On July 30, 2023, Rodgers was waived by the Houston Texans.

===Indianapolis Colts===
On August 2, 2023, Rodgers signed with the Indianapolis Colts. He was waived on August 29, 2023, and re-signed to the practice squad. On October 3, Rodgers was signed to the active roster. He was waived on October 20, 2023.

=== Birmingham Stallions ===
On December 22, 2023, Rodgers signed with the Birmingham Stallions of the United States Football League (USFL). He re-signed with the team on September 23, 2024.

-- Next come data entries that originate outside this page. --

-- ==== Sys2Proof/Machine/Decoder.lean ====
section
/-! DEFINITION. The window decoder and the handling of an access on its arrival: refusals, misfits, LIVE reads
and trims, the take of a coverage write, MEASURE writes, commands (R5 to R14, R25, R26, R144, R145). -/

namespace Sys2Proof.Machine

/-- An entry contains an address (R5). -/
def Window.covers (w : Window) (a : Nat) : Bool := w.base ≤ a && decide (a < w.base + w.size)

/-- The lowest-index valid entry that contains an address (R5). -/
def findWindow (a : Nat) : WindowTable → Option Window
  | [] => none
  | none :: ws => findWindow a ws
  | some w :: ws => if w.covers a then some w else findWindow a ws

/-- The window of an access: none while the part is not RUNNING (R4, R5). -/
def State.windowOf (s : State) (a : Access) : Option Window :=
  if s.control.part = .running then findWindow a.addr.toNat s.windows else none

/-! ### Folds: the take -/

/-- The coverage write is folded as this, when no check of R26 refuses it: what the unit fixes at the take
(R25). DESIGN CHOICE (log 29): a write whose word lies outside the coverage range, or that meets no range, is refused,
which R26 does not list. -/
def State.foldOf (s : State) (a : Access) : Option Fold :=
  match s.coverage.range with
  | none => none
  | some r =>
    let p := r.place (Access.word a)
    match frameTower p.frame with
    | none => none
    | some t =>
      match s.coverage.geometry[t] with
      | none => none
      | some g =>
        if s.control.part = .running ∧ r.covers (Access.word a) = true
            ∧ (s.coverage.banks.get p.bank).state = .opened ∧ (s.coverage.frame p.bank t).fit = true
            ∧ p.offset < g.imageLen r.frameSize then
          some
            { cls := a.cls
              bank := p.bank
              tower := t
              addr := Access.word a
              offset := p.offset
              row := p.offset / g.w
              column := p.offset % g.w
              owners := (List.range 4).map (fun c => g.owner (p.offset % g.w + c))
              new := a.data
              old := none
              void := false
              cleared := false }
        else none

/-- Set the fold latch. -/
def State.setLatch (f : Option Fold) (s : State) : State := { s with coverage := { s.coverage with latch := f } }

/-- A coverage write is refused when it is taken (R26). -/
def State.refuseFold (a : Access) (s : State) : State := (s.raise .bankRefused).refuse a

/-- A coverage write is taken: refused with BANK_REFUSED, or put into the latch with its old-word read claimed
(R25, R26, R27). -/
def State.takeFold (a : Access) (s : State) : State :=
  match s.foldOf a with
  | none => s.refuseFold a
  | some f => (s.setLatch (some f)).claim a .foldRead

/-- A coverage write that has waited is taken; one that a RELOAD has overtaken is refused, whatever the part state is by
then (R26, R39). -/
def State.takeWaiter (x : BusAccess) (s : State) : State :=
  if x.stage = .overtaken then s.refuseFold x.access else s.takeFold x.access

/-- Set the list of waiting coverage writes. -/
def State.setWaiting (ws : List MasterClass) (s : State) : State :=
  { s with coverage := { s.coverage with waiting := ws } }

/-- The waiting writes are taken, first come first, until one stays in the latch (R25, R26, R39). -/
def State.takeWaiting : List MasterClass → State → State
  | [], s => s.setWaiting []
  | c :: cs, s =>
    match s.bus.get c with
    | none => State.takeWaiting cs s
    | some x =>
      if (s.takeWaiter x).coverage.latch.isSome then (s.takeWaiter x).setWaiting cs
      else State.takeWaiting cs (s.takeWaiter x)

/-- The latch empties, and the write that has waited longest is taken (R25; log 8). -/
def State.emptyLatch (s : State) : State :=
  let s1 := s.setLatch none
  State.takeWaiting s1.coverage.waiting s1

/-- A matched full-word coverage write arrives: taken when the latch is empty, waiting otherwise (R25). -/
def State.coverageWrite (a : Access) (s : State) : State :=
  if s.coverage.latch.isSome then (s.setStage a .waitLatch).setWaiting (s.coverage.waiting ++ [a.cls])
  else s.takeFold a

/-! ### MEASURE writes -/

/-- The slot a MEASURE address lies in (9.1). -/
def measureSlot (base a : Nat) : Fin 16 := Fin.ofNat 16 ((a - base) / 128)

/-- The write lies on the slot's commit word (9.1). -/
def onCommitWord (base a : Nat) : Bool := (a - base) % 128 / 4 = 31

/-- A matched full-word MEASURE write (R144, R145). -/
def State.measureWrite (base : Nat) (a : Access) (s : State) : State :=
  let i := measureSlot base a.addr.toNat
  if s.loop.slots[i] = .busy then (s.dropRecord .busy i none).refuse a
  else if onCommitWord base a.addr.toNat = true ∧ a.data ≠ 0 then (s.setSlot i .busy).claim a (.commit i)
  else s.claim a .measure

/-! ### LIVE accesses -/

/-- A LIVE read (R13). -/
def State.readLive (w : Window) (a : Access) (s : State) : State :=
  s.respond a.cls
    (readResponse a.enables (if inMask w.matchMask a.cls then s.liveWord (Access.word a - w.base) else 0))

/-- The tower and slot whose trim word stands at a LIVE offset, when the slot is present (R14). -/
def State.trimTarget (s : State) (offset : Nat) : Option (Tower × Slot) :=
  match areaTower offset, trimSlot (offset % 1024) with
  | some t, some sl => if s.towers[t].present sl then some (t, sl) else none
  | _, _ => none

/-- A misfit (R7, R14). -/
def State.misfit (a : Access) (s : State) : State := (s.raise .windowMisfit).refuse a

/-- A matched full-word LIVE write: a trim write, or a misfit (R14, R48). -/
def State.writeLive (w : Window) (a : Access) (s : State) : State :=
  match s.trimTarget (Access.word a - w.base) with
  | none => s.misfit a
  | some (t, sl) =>
    (s.modTower t (TowerState.revalueEvent (fun _ => setTrim (halfOf a.data 0).toInt) (fun _ => [sl]))).respond
      a.cls .ok

/-! ### The decision -/

/-- A matched full-word write (R8). -/
def State.handOver (w : Window) (a : Access) (s : State) : State :=
  match w.kind with
  | .coverage => s.coverageWrite a
  | .measure => s.measureWrite w.base a
  | .control =>
    let i : CtlWord := Fin.ofNat 32 ((a.addr.toNat - w.base) / 4)
    if ownedWord i then s.takeCommand a i else s.claim a .plain
  | .live => s.writeLive w a
  | .orders => s.claim a .plain
  | .guard => s.claim a .plain

/-- The kinds whose matched writes are checked for shape (R7). -/
def checksShape : WindowKind → Bool
  | .coverage => true
  | .measure => true
  | .control => true
  | .live => true
  | _ => false

/-- An access in a window is decided (R6, R7, R8, R13). A LIVE write of a class in neither mask cannot occur
with the masks of R3; no LIVE access reaches memory, so it is refused (log 25). -/
def State.decideAccess (w : Window) (a : Access) (s : State) : State :=
  match a.dir with
  | .read => if w.kind = .live then s.readLive w a else s.claim a .plain
  | .write =>
    if inMask w.refuseMask a.cls then (s.raise .protectHit).refuse a
    else if inMask w.matchMask a.cls = true ∧ checksShape w.kind = true then
      if Access.full a then s.handOver w a else s.misfit a
    else if w.kind = .live then s.refuse a
    else s.claim a .plain

/-- An access arrives at the press-bus port (R1, R5, R9). A class presents nothing while its last access is in
progress (R1; log 1). -/
def State.arrive (a : Access) (s : State) : State :=
  if (s.bus.get a.cls).isSome then s
  else
    match s.windowOf a with
    | none => s.claim a .plain
    | some w => s.decideAccess w a

end Sys2Proof.Machine
end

Rodgers had been left unprotected in the 2026 UFL draft and claimed by the Columbus Aviators. Refusing to report to the Aviators, Rodgers instead announced his retirement on January 14, 2026, joining several of his Stallions teammates who had severed ties with the UFL that offseason.

==NFL career statistics==
===Regular season===

Year: Team; Games; Receiving; Kick returns; Punt returns; Fumbles
GP: GS; Rec; Yds; Avg; Lng; TD; Ret; Yds; Avg; Lng; TD; Ret; Yds; Avg; Lng; TD; Fum; Lost
2021: GB; 16; 1; 4; 45; 11.2; 19; 0; 11; 199; 18.1; 27; 0; 20; 166; 8.3; 23; 0; 2; 0
2022: GB; 10; 0; 4; 50; 12.5; 22; 0; 6; 122; 20.3; 34; 0; 20; 139; 7.0; 20; 0; 5; 2
HOU: 6; 1; 12; 154; 12.8; 37; 1; 0; 0; 0.0; 0; 0; 0; 0; 0.0; 0; 0; 1; 0
Total: 32; 2; 20; 249; 12.5; 37; 1; 17; 321; 18.9; 34; 0; 40; 305; 7.6; 23; 0; 8; 2
Source: pro-football-reference.com

===Postseason===

Year: Team; Games; Receiving; Kick returns; Punt returns; Fumbles
GP: GS; Rec; Yds; Avg; Lng; TD; Ret; Yds; Avg; Lng; TD; Ret; Yds; Avg; Lng; TD; Fum; Lost
2021: GB; 1; 0; 0; 0; 0.0; 0; 0; 3; 66; 22.0; 26; 0; 2; 11; 5.5; 6; 0; 0; 0
Total: 1; 0; 0; 0; 0.0; 0; 0; 3; 66; 22.0; 26; 0; 2; 11; 5.5; 6; 0; 0; 0
Source: pro-football-reference.com

==Personal life==
Rodgers is the son of football coach Tee Martin. He is close friends with former Packers teammate Randall Cobb, whom he met while Cobb was playing for Martin at the University of Kentucky.